До нас дошла работа Гартмана, которая стала программной основой для этой пьесы: три размытые фигуры при мягком свете светильников идут по тесному коридору катакомб. В углу картины угадывается ниша, от пола до потолка заполненная черепами. Зловещее, гнетущее место. Создавая атмосферу замкнутого подземного пространства Мусоргский пользуется широкими аккордами в нижнем регистре, контрастом нюансов фортиссимо и пианиссимо (словно голоса прогуливающихся, как бы они ни были сильны, сразу затухают в этом мрачном подземелье), ладовой неопределенностью.
Как и “Два еврея”, “Катакомбы” представляют из себя диптих. На последних звуках первой темы вырастает вторая – “Cum mortuis in lingua mortua”, “С мертвыми на мертвом языке”. Тяжеловесная неподвижность низких статичных аккордов сменяется мелким тремоло в верхнем регистре. В левой руке проходит тема, построенная на лейтмотиве прогулки в минорном наклонении.
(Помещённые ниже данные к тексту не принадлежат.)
/-- Handles: h1 good, h2 not loaded, h3 not ready, h4 of an old generation, h5 with a page fault, h6 without permissions, h7 with a
poisoned granule, h8 that consumed poison, h9 with another fault. -/
def handles (r : Regs) : Regs :=
  ((((((((r.putH 8 { good with fault := 0x0C }).putH 9 { good with fault := 0x0B }).putH 1 good).putH 2 { good with loaded := false }).putH 3 { good with ready := false }).putH 4 { good with gen := 4 }).putH 5
    { good with fault := 0x0A }).putH 6 { good with rd := false, w := false, atm := false }).putH 7 { good with poison := 1 }

/-- Ring 3: four buffers of 128 bytes at 0x1000, one in each state. -/
def ring4 : Ring :=
  { cfg := .ofNat 64 (0x1000 + 7 * 2 ^ 44 + 4 * 2 ^ 48 + 2 ^ 57 + 3 * 2 ^ 58), owner := some 0, states := [.empty, .filling, .full, .draining],
    producer := 4, consumer := 6, producers := [], consumers := [], times := [] }

/-- A berth with registers, handles, a page table, banks, a ring and task queues. -/
def world : State :=
  let s := setG base [(1, 0), (2, 64), (3, 0x2000), (4, 0x50000), (5, 7), (6, 1 + 2 * 2 ^ 16), (7, 2 ^ 64 - 1), (8, 0x4000), (9, 0x1080), (10, 0x2001),
    (11, 6 * 2 ^ 24), (12, 0x3FFFFF), (13, 2), (14, 2 ^ 63)]
  let s := onR s handles
  let c : Cluster := { Cluster.reset with
    banks := Vector.ofFn fun n => if n.val < 4 then { Bank.reset with owner := some 0, pending := [5], bmodeGrant := [0] } else Bank.reset
    spad := (Memory.write [] 0x2000 32 0x0123456789ABCDEFFEDCBA9876543210).write 64 8 0x8182838485868788
    rings := [(3, ring4)]
    tqs := [(2, [{ words := [.ofNat 64 0, 1, 2, 3], units := 1, num := 0, since := 0, reserved := none }]),
            (4, [{ words := [.ofNat 64 (5 * 2 ^ 32), 1, 2, 3], units := 1, num := 0, since := 0, reserved := none }])] }
  seen { s with mem := table, ctrl := { s.ctrl with xroot := 0x10000 }, clusters := [(0, c)] }

/-- The same berth in supervisor mode. -/
def superv : State := world.onMe fun b => { b with sup := true }

/-- Whether an operation is one of a slot's and runs in a state: it is legal, its predicate is true and its checks pass. -/
def runs (i : Instr) (s : State) : Bool :=
  match Machine.Instr.sem i with
  | some o => o.runs i s
  | none => false

/-- The state an operation leaves. -/
def after (i : Instr) (s : State) : State :=
  match exec i s with
  | .next t => t
  | _ => s

/-! ## Words -/

/-- Words of the scalar slots, from the encoding tables R292 to R294: the operation of each opcode. -/
theorem decode_scalar_1 :
    decodeSlot .scalar 0x00000000 = some [.nop] ∧
    decodeSlot .scalar 0x028E6281 = some [.add { d := 5, a := 6, b := 7, p := 2, n := 1 }] ∧
    decodeSlot .scalar 0x028E6282 = some [.sub_ { d := 5, a := 6, b := 7, p := 2, n := 1 }] ∧
    decodeSlot .scalar 0x028E6283 = some [.mul { d := 5, a := 6, b := 7, p := 2, n := 1 }] ∧
    decodeSlot .scalar 0x028E6284 = some [.mulh { d := 5, a := 6, b := 7, p := 2, n := 1 }] ∧
    decodeSlot .scalar 0x028E6285 = some [.mulhn { d := 5, a := 6, b := 7, p := 2, n := 1 }] ∧
    decodeSlot .scalar 0x028E6286 = some [.div { d := 5, a := 6, b := 7, p := 2, n := 1 }] ∧
    decodeSlot .scalar 0x028E6287 = some [.divn { d := 5, a := 6, b := 7, p := 2, n := 1 }] ∧
    decodeSlot .scalar 0x028E6288 = some [.rem_ { d := 5, a := 6, b := 7, p := 2, n := 1 }] ∧
    decodeSlot .scalar 0x028E6289 = some [.remn { d := 5, a := 6, b := 7, p := 2, n := 1 }] ∧
    decodeSlot .scalar 0x028E628A = some [.and_ { d := 5, a := 6, b := 7, p := 2, n := 1 }] ∧
    decodeSlot .scalar 0x028E628B = some [.or_ { d := 5, a := 6, b := 7, p := 2, n := 1 }] ∧
    decodeSlot .scalar 0x028E628C = some [.xor_ { d := 5, a := 6, b := 7, p := 2, n := 1 }] ∧
    decodeSlot .scalar 0x028E628D = some [.andn { d := 5, a := 6, b := 7, p := 2, n := 1 }] ∧
    decodeSlot .scalar 0x028E628E = some [.shl { d := 5, a := 6, b := 7, p := 2, n := 1 }] ∧
    decodeSlot .scalar 0x028E628F = some [.shr { d := 5, a := 6, b := 7, p := 2, n := 1 }] ∧
    decodeSlot .scalar 0x028E6290 = some [.sar { d := 5, a := 6, b := 7, p := 2, n := 1 }] ∧
    decodeSlot .scalar 0x028E6291 = some [.ror { d := 5, a := 6, b := 7, p := 2, n := 1 }] ∧
    decodeSlot .scalar 0x028E6292 = some [.min_ { d := 5, a := 6, b := 7, p := 2, n := 1 }] ∧
    decodeSlot .scalar 0x028E6293 = some [.max_ { d := 5, a := 6, b := 7, p := 2, n := 1 }] ∧
    decodeSlot .scalar 0x028E6294 = some [.minn { d := 5, a := 6, b := 7, p := 2, n := 1 }] ∧
    decodeSlot .scalar 0x028E6295 = some [.maxn { d := 5, a := 6, b := 7, p := 2, n := 1 }] ∧
    decodeSlot .scalar 0x02806296 = some [.clz { d := 5, a := 6, p := 2, n := 1 }] ∧
    decodeSlot .scalar 0x02806297 = some [.popc { d := 5, a := 6, p := 2, n := 1 }] := by decide +kernel

/-- Words of the scalar slots, from the encoding tables R292 to R294: the operation of each opcode. -/
theorem decode_scalar_2 :
    decodeSlot .scalar 0x028E6298 = some [.sel_ { d := 5, a := 6, b := 7, p := 2, n := 1 }] ∧
    decodeSlot .scalar 0x068E6299 = some [.bfx { d := 5, a := 6, b := 7, p := 2, n := 1, s := 1 }] ∧
    decodeSlot .scalar 0x028E629A = some [.bfi { d := 5, a := 6, b := 7, p := 2, n := 1 }] ∧
    decodeSlot .scalar 0x168E619C = some [.cmp { k := 3, a := 6, b := 7, p := 2, n := 1, f := 5 }] ∧
    decodeSlot .scalar 0x0E88119D = some [.plog { k := 3, a := 1, b := 4, p := 2, n := 1, f := 3 }] ∧
    decodeSlot .scalar 0xFFF462A0 = some [.addi { d := 5, a := 6, p := 2, i := 0xfff }] ∧
    decodeSlot .scalar 0x012462A1 = some [.andi { d := 5, a := 6, p := 2, i := 0x12 }] ∧
    decodeSlot .scalar 0x012462A2 = some [.ori { d := 5, a := 6, p := 2, i := 0x12 }] ∧
    decodeSlot .scalar 0x012462A3 = some [.xori { d := 5, a := 6, p := 2, i := 0x12 }] ∧
    decodeSlot .scalar 0x021462A4 = some [.shli { d := 5, a := 6, p := 2, c := 0x21 }] ∧
    decodeSlot .scalar 0x021462A5 = some [.shri { d := 5, a := 6, p := 2, c := 0x21 }] ∧
    decodeSlot .scalar 0x021462A6 = some [.sari { d := 5, a := 6, p := 2, c := 0x21 }] ∧
    decodeSlot .scalar 0x012462A7 = some [.muli { d := 5, a := 6, p := 2, i := 0x12 }] ∧
    decodeSlot .scalar 0xFFEA61A8 = some [.cmpi { k := 3, a := 6, c := 5, i := 0xffe }] ∧
    decodeSlot .scalar 0x812342A9 = some [.movi { d := 5, i := 0x81234 }] ∧
    decodeSlot .scalar 0x000122AA = some [.movh20 { d := 5, i := 0x12 }] ∧
    decodeSlot .scalar 0x000122AB = some [.movh40 { d := 5, i := 0x12 }] ∧
    decodeSlot .scalar 0xB01462B0 = some [.lds { d := 5, a := 6, p := 2, o := 0x101, s := 1, z := 2 }] ∧
    decodeSlot .scalar 0x901462B1 = some [.sts { d := 5, a := 6, p := 2, o := 0x101, z := 2 }] ∧
    decodeSlot .scalar 0x0A6622B4 = some [.ld { d := 5, h := 2, a := 6, z := 3, x := 0, p := 2, n := 1 }] ∧
    decodeSlot .scalar 0x0A4622B6 = some [.st { d := 5, h := 2, a := 6, z := 2, p := 2, n := 1 }] ∧
    decodeSlot .scalar 0x0A062038 = some [.xlat { h := 2, a := 6, p := 2, n := 1 }] ∧
    decodeSlot .scalar 0x00060039 = some [.hinv { a := 6 }] ∧
    decodeSlot .scalar 0x0A0022BA = some [.hgen { d := 5, h := 2, p := 2, n := 1 }] := by decide +kernel

/-- Words of the scalar slots, from the encoding tables R292 to R294: the operation of each opcode. -/
theorem decode_scalar_3 :
    decodeSlot .scalar 0x3A0021BB = some [.htst { k := 3, h := 2, p := 2, n := 1, s := 3 }] ∧
    decodeSlot .scalar 0x028064BD = some [.zset { z := 9, a := 6, p := 2, n := 1 }] ∧
    decodeSlot .scalar 0x028092BE = some [.zget { d := 5, z := 9, p := 2, n := 1 }] ∧
    decodeSlot .scalar 0xE4E622C0 = some [.atom { d := 5, h := 2, a := 6, b := 7, f := 9, s := 1, c := 1 }] ∧
    decodeSlot .scalar 0x0002C0C4 = some [.fence { m := 0x81, s := 5 }] ∧
    decodeSlot .scalar 0x303982C5 = some [.waitGen { d := 5, a := 6, b := 7, k := 3, t := 0 }] ∧
    decodeSlot .scalar 0x806852C5 = some [.waitBuf { d := 5, r := 0x21, a := 6, k := 0, t := 1 }] ∧
    decodeSlot .scalar 0x3000A2C5 = some [.waitHdl { d := 5, h := 2, k := 3, t := 0 }] ∧
    decodeSlot .scalar 0x000E6046 = some [.swset { a := 6, b := 7 }] ∧
    decodeSlot .scalar 0x000E6047 = some [.swadd { a := 6, b := 7 }] ∧
    decodeSlot .scalar 0x824002C8 = some [.acqb { d := 5, o := 9, c := 1 }] ∧
    decodeSlot .scalar 0xB24002C9 = some [.acqbt { d := 5, o := 9, k := 3, c := 1 }] ∧
    decodeSlot .scalar 0x8240604A = some [.relb { a := 6, o := 9, c := 1 }] ∧
    decodeSlot .scalar 0x8040604B = some [.bar { a := 6, s := 1, w := 1 }] ∧
    decodeSlot .scalar 0x024E6050 = some [.enq { a := 6, b := 7, q := 9 }] ∧
    decodeSlot .scalar 0x324E6051 = some [.enqt { a := 6, b := 7, q := 9, k := 3 }] ∧
    decodeSlot .scalar 0x024062D2 = some [.deq { d := 5, a := 6, q := 9 }] ∧
    decodeSlot .scalar 0x324062D3 = some [.deqt { d := 5, a := 6, q := 9, k := 3 }] ∧
    decodeSlot .scalar 0x024E62D4 = some [.spawn { d := 5, a := 6, b := 7, q := 9 }] ∧
    decodeSlot .scalar 0x00806058 = some [.qcfg { a := 6, q := 2 }] ∧
    decodeSlot .scalar 0x00806059 = some [.qspl { a := 6, q := 2 }] ∧
    decodeSlot .scalar 0x0080005A = some [.qusp { q := 2 }] ∧
    decodeSlot .scalar 0x008002DB = some [.qdist { d := 5, q := 2 }] ∧
    decodeSlot .scalar 0x0084605C = some [.dset { a := 6, p := 2, e := 8 }] := by decide +kernel

/-- Words of the scalar slots, from the encoding tables R292 to R294: the operation of each opcode. -/
theorem decode_scalar_4 :
    decodeSlot .scalar 0x0084605D = some [.dget { a := 6, p := 2, e := 8 }] ∧
    decodeSlot .scalar 0x0040605E = some [.bmode { a := 6, q := 1 }] ∧
    decodeSlot .scalar 0x0000605F = some [.brel { a := 6 }] ∧
    decodeSlot .scalar 0x00006060 = some [.bacq { a := 6 }] ∧
    decodeSlot .scalar 0x028E6061 = some [.chk { a := 6, b := 7, p := 2, n := 1 }] ∧
    decodeSlot .scalar 0x002190E2 = some [.chkq { x := 0x21, y := 0x43 }] ∧
    decodeSlot .scalar 0x028E6063 = some [.chkp { a := 6, b := 7, p := 2, n := 1 }] ∧
    decodeSlot .scalar 0x80001D68 = some [.br { p := 2, n := 1, o := 0x100003 }] ∧
    decodeSlot .scalar 0x02806069 = some [.brr { a := 6, p := 2, n := 1 }] ∧
    decodeSlot .scalar 0x80001D6A = some [.call { p := 2, n := 1, o := 0x100003 }] ∧
    decodeSlot .scalar 0x0280606B = some [.ret { a := 6, p := 2, n := 1 }] ∧
    decodeSlot .scalar 0x0120606C = some [.loop_ { a := 6, i := 0x12 }] ∧
    decodeSlot .scalar 0x0912306D = some [.loopi { c := 0x123, l := 9 }] ∧
    decodeSlot .scalar 0x0000056E = some [.brk { p := 2, n := 1 }] ∧
    decodeSlot .scalar 0x003402EF = some [.lidx { d := 5, p := 2, i := 3 }] ∧
    decodeSlot .scalar 0x91240070 = some [.trap { p := 2, i := 0x912 }] ∧
    decodeSlot .scalar 0x00000071 = some [.eret] ∧
    decodeSlot .scalar 0x020402F2 = some [.mfsr { d := 5, p := 2, i := 0x20 }] ∧
    decodeSlot .scalar 0x01346073 = some [.mtsr { a := 6, p := 2, i := 0x13 }] ∧
    decodeSlot .scalar 0x00000074 = some [.halt] ∧
    decodeSlot .scalar 0x028062F7 = some [.leaseReq { d := 5, a := 6, p := 2, n := 1 }] ∧
    decodeSlot .scalar 0x068062F7 = some [.leaseEnd { d := 5, a := 6, p := 2, n := 1 }] ∧
    decodeSlot .scalar 0x200E62F8 = some [.cop { d := 5, a := 6, b := 7, c := 0, r := 1 }] := by decide +kernel

/-- Words of the M slot, from the encoding tables R298 to R300: the operation of each opcode. -/
theorem decode_matrix :
    decodeSlot .matrix 0xA0643211 = some [.mma { a := 0x21, b := 0x43, h := 2, z := 1, p := 2, n := 1 }] ∧
    decodeSlot .matrix 0xA0643212 = some [.mmas { a := 0x21, b := 0x43, h := 2, z := 1, p := 2, n := 1 }] ∧
    decodeSlot .matrix 0xA0643213 = some [.mmag { a := 0x21, b := 0x43, h := 2, z := 1, p := 2, n := 1 }] ∧
    decodeSlot .matrix 0xA8900094 = some [.accr { f := 9, h := 1, d := 1, r := 4, p := 2, n := 1 }] ∧
    decodeSlot .matrix 0xA0209065 = some [.accw { a := 6, f := 9, h := 2, p := 2, n := 1 }] ∧
    decodeSlot .matrix 0xA0100006 = some [.accz { h := 1, p := 2, n := 1 }] ∧
    decodeSlot .matrix 0xA0A00067 = some [.mtrn { a := 6, h := 2, d := 1, p := 2, n := 1 }] := by decide +kernel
Несмотря на то, что Мусоргский описывает катакомбы, полные человеческих костей, заканчивает пьесу он чередой легких мажорных аккордов, которые словно растворяются в воздухе.
Девятый номер цикла, “Баба яга”, в чем-то похож на пьесу “Гном”: иллюстрация Гартмана с часами в виде домика бабы-яги с его богатой кружевной резьбой и мягкими цветами очень слабо соотносится с могучим инфернальным образом Мусоргского.
Невероятно захватывающая, жуткая и при этом завораживающая картина, которая крайне эффектна в своем фортепианном оригинале, а в симфоническом варианте производит ошеломляющее впечатление.
В “Бабе яге” хорошо прослеживается трехчастность: экспозиция полна движения, диссонансов, восходящих интонаций. Середина статична, в нижнем регистре проходит размеренная мелодия на фоне тремоло шестнадцатыми в правой руке. Она наполнена тревогой, напряженностью и статичностью. Впрочем, реприза повторного строения возвращает динамику, а расширение в последнем ее предложении играет роль коды. Как и в “Лиможе", Мусоргский не стремиться поставить точку. Наоборот, мелодия набирает все больший разгон и устремляется в небеса.
Без паузы, на отзвуках последних нот предыдущей пьесы, начинается финальный номер – “Богатырские ворота”. “Maestoso. Сon grandezza” (торжественно, величаво) – такое примечание дает Мусоргский к последней пьесе цикла. Она самая продолжительная и самая масштабная, что не удивительно, ведь ей полагается стать заключительным словом в музыкальном высказывании Мусоргского. И высказывание это получилось жизнеутверждающим, сильным, искренним.
Вся пьеса построена на интонациях русской песни. Первая тема изложена широкими аккордами целыми длительностями, что придает ей монументальность. Возвращается и лейтмотив прогулки. Интересно отметить, что начинаются “Картинки с выставки” с портрета страшного кривляющегося гнома в ми бемоль миноре, а заканчиваются изображением великолепных монументальных ворот в ми бемоль мажоре.
Мусоргский в своем цикле смог создать ряд невероятно живых, эффектных, совершенно не шаблонных образов. Каждая его пьеса – небольшой шедевр сам по себе, а вместе они составляют пожалуй один из самых красивых и влиятельных фортепианных циклов XIX века.